(WORK INSTRUCTIONS): Reproduce word for word the line that contains "sets REPLY-DELIVERED. -/" and every line after it to the end of the records, with nothing else added.

(SOURCE RECORDS):
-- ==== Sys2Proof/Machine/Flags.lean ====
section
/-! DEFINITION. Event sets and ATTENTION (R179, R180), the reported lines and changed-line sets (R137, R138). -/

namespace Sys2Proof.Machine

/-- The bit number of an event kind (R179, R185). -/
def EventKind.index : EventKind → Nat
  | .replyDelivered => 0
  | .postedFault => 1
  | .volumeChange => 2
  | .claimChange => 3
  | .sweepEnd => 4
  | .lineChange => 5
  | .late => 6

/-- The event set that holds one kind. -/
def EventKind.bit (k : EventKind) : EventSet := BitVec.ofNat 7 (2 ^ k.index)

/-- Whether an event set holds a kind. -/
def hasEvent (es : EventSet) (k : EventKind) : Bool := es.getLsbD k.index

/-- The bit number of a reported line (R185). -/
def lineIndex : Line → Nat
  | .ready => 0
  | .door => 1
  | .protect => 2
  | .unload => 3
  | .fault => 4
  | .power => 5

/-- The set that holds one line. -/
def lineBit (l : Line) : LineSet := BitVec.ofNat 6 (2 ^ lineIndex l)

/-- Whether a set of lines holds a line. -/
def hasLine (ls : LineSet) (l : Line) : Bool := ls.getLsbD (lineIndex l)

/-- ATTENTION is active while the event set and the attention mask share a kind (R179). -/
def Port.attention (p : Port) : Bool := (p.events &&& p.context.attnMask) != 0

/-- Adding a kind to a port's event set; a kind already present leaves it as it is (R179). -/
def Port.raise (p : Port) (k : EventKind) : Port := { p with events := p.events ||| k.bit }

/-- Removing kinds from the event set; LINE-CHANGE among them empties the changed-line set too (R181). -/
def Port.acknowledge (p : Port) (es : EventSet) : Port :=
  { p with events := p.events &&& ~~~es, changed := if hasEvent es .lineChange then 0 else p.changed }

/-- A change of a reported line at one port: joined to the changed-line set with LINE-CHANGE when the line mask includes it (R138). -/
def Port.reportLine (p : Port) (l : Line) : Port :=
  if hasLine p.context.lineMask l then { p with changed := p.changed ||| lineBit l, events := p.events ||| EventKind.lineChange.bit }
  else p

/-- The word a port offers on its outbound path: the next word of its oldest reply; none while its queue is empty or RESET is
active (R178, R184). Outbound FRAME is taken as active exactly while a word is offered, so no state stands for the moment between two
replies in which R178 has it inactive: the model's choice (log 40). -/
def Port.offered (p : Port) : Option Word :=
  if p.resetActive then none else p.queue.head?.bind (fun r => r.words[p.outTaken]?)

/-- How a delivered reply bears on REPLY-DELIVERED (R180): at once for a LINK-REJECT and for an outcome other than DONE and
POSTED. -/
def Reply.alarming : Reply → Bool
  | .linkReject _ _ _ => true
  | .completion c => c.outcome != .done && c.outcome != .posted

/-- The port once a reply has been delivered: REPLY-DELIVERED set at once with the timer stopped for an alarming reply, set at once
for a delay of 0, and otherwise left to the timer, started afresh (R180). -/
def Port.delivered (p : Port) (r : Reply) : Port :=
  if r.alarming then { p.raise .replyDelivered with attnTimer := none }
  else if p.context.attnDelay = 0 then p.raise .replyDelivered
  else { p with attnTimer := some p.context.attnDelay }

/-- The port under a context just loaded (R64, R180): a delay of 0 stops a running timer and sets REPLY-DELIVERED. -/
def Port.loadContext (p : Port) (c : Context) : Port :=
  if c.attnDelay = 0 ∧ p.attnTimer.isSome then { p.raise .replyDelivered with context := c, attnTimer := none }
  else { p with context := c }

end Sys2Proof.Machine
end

(COMPLETED EXERCISE):
/-- The port under a context just loaded (R64, R180): a delay of 0 stops a running timer and sets REPLY-DELIVERED. -/
def Port.loadContext (p : Port) (c : Context) : Port :=
  if c.attnDelay = 0 ∧ p.attnTimer.isSome then { p.raise .replyDelivered with context := c, attnTimer := none }
  else { p with context := c }

end Sys2Proof.Machine
end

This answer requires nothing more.